27.8.24

Un aprendizaje



Al final importa  lo que nos perturba, ese estupor en el ánimo o incluso ese asombro continuo, un poco entre la perplejidad y la fascinación. El arte no tiene utilidad alguna: solo nos faculta para la conmoción, nos enseña qué debemos hacer para que ese hallazgo sea más sólido y penetre de una manera más elocuente. Lo que no hay es una pedagogía fiable de ese placer, de la sensibilidad. La que se airea en algunos suplementos dominicales de cultura no cuenta, ni los libros cuentan a veces. Se pone énfasis en la bondad o en la mediocridad de lo observado, pero no insistiendo en los procedimientos para que ese placer sea verdaderamente democrático.

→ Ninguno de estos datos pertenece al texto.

/-- The DurWb of a writer of a durable line that a write at the home takes from its die: it reaches the home, and its Cmp the die, within
the command (R386). A line that cannot be read is lost to its writer (R123). -/
def durCommit (m : Mach) (line die cid : Nat) (x : DieLine) : Mach :=
  let q := homeOf (line * 64)
  let k := cid * 4 + q
  let m := { m with cores := m.cores.mapV (fun n c =>
    if n ≠ cid then c
    else if x.poison then { c with dwl := c.dwl.filter (· != line), lost := c.lost.orElse (fun _ => some line) }
    else { c with dwl := c.dwl.filter (· != line), dwCount := c.dwCount.put q (c.dwCount.getD q 0 + 1) 0 }) }
  if x.poison then m
  else
    let m := { m with durGot := m.durGot.ins k (m.durGot.getD k 0 + 1) }
    match m.linePut { k := .wrLine, src := die, line := line, data := x.data, cid := k + 1 } false (some k) with
    | (m, .wait) => m
    | (m, r) => m.durEnded line k r

/-- Every durable write of a line still in a die is committed before another agent's write takes the line (R386). A copy whose stores
are lost goes. -/
def durNow (m : Mach) (line : Nat) : Mach :=
  if m.lineBusy line then m
  else (List.range 12).foldl (fun m d =>
    match m.lines.find (lineKey d line) with
    | none => m
    | some x =>
      let m := (x.writers.filter (fun w => !((m.cores.find w).elim false (fun c => c.dwPend.contains line)))).foldl
        (fun m w => m.durCommit line d w x) m
      if x.writers = [] then m
      else if x.poison then m.dropCopies line
      else { m with lines := m.lines.mapV (fun k y => if k = lineKey d line then { y with writers := [] } else y) }) m

/-- Give every copy of a line that an open transaction carries a new value, as if the write had been ordered before it; its L1I copies
go (R163). -/
def patchCopies (m : Mach) (line : Nat) (d : Line) (mask : Nat) (poison : Bool) : Mach :=
  let f (x : Line) : Line := mergeLine x d mask
  let p (x : Bool) : Bool := if mask = fullMask then poison else x || poison
  { m with
    lines := m.lines.mapV (fun k x => if k % 2 ^ 42 == line then
      { x with data := f x.data, poison := p x.poison, l1 := x.l1.filter (fun e => !e.2.1) } else x)
    net := m.net.map (fun g => if g.line == line then { g with data := f g.data, poison := p g.poison } else g)
    htx := m.htx.map (fun t => if t.req.line == line then
      { t with data := t.data.map (fun x => (f x.1, p x.2)) } else t) }

/-- A non-caching agent's read of a line. -/
def cohRead (m : Mach) (line : Nat) : Mach × RServe :=
  match m.ownerLine line with
  | some (d, p) => (m.touch (pageOf (line * 64)), .line (if p then .poison else .ok d))
  | none => m.lineNow line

Tampoco sé si ese oficio le incumbe a la escuela, si los maestros debemos preparar para que el ciudadano sea sensible y pueda valorar una pintura de Francis Bacon o un solo de trompeta de Miles Davis. No hay Bacon que conmueva si no nos entrenamos en su observación, a pesar de todo, ni Davis que no requiera un tiempo de exposición, aunque el arrimo primero deba irrumpir con la elocuencia de una tormenta en el silencio de la noche. La belleza, aceptando a Breton, será convulsa o no será, pero hay que conformarla, escrutaría, entender que uno aprende a escuchar ópera al modo en que aprende a conducir o a cocinar unos callos con chorizo. Uno aprecia a Hopper al primer cuadro suyo que contempla; incluso puede deslumbrarse en esa primera instancia. El amor perdurable proviene de la paciencia. La experiencia es la que nos faculta para admirar el arte. Yo todavía estoy en el periodo novicio.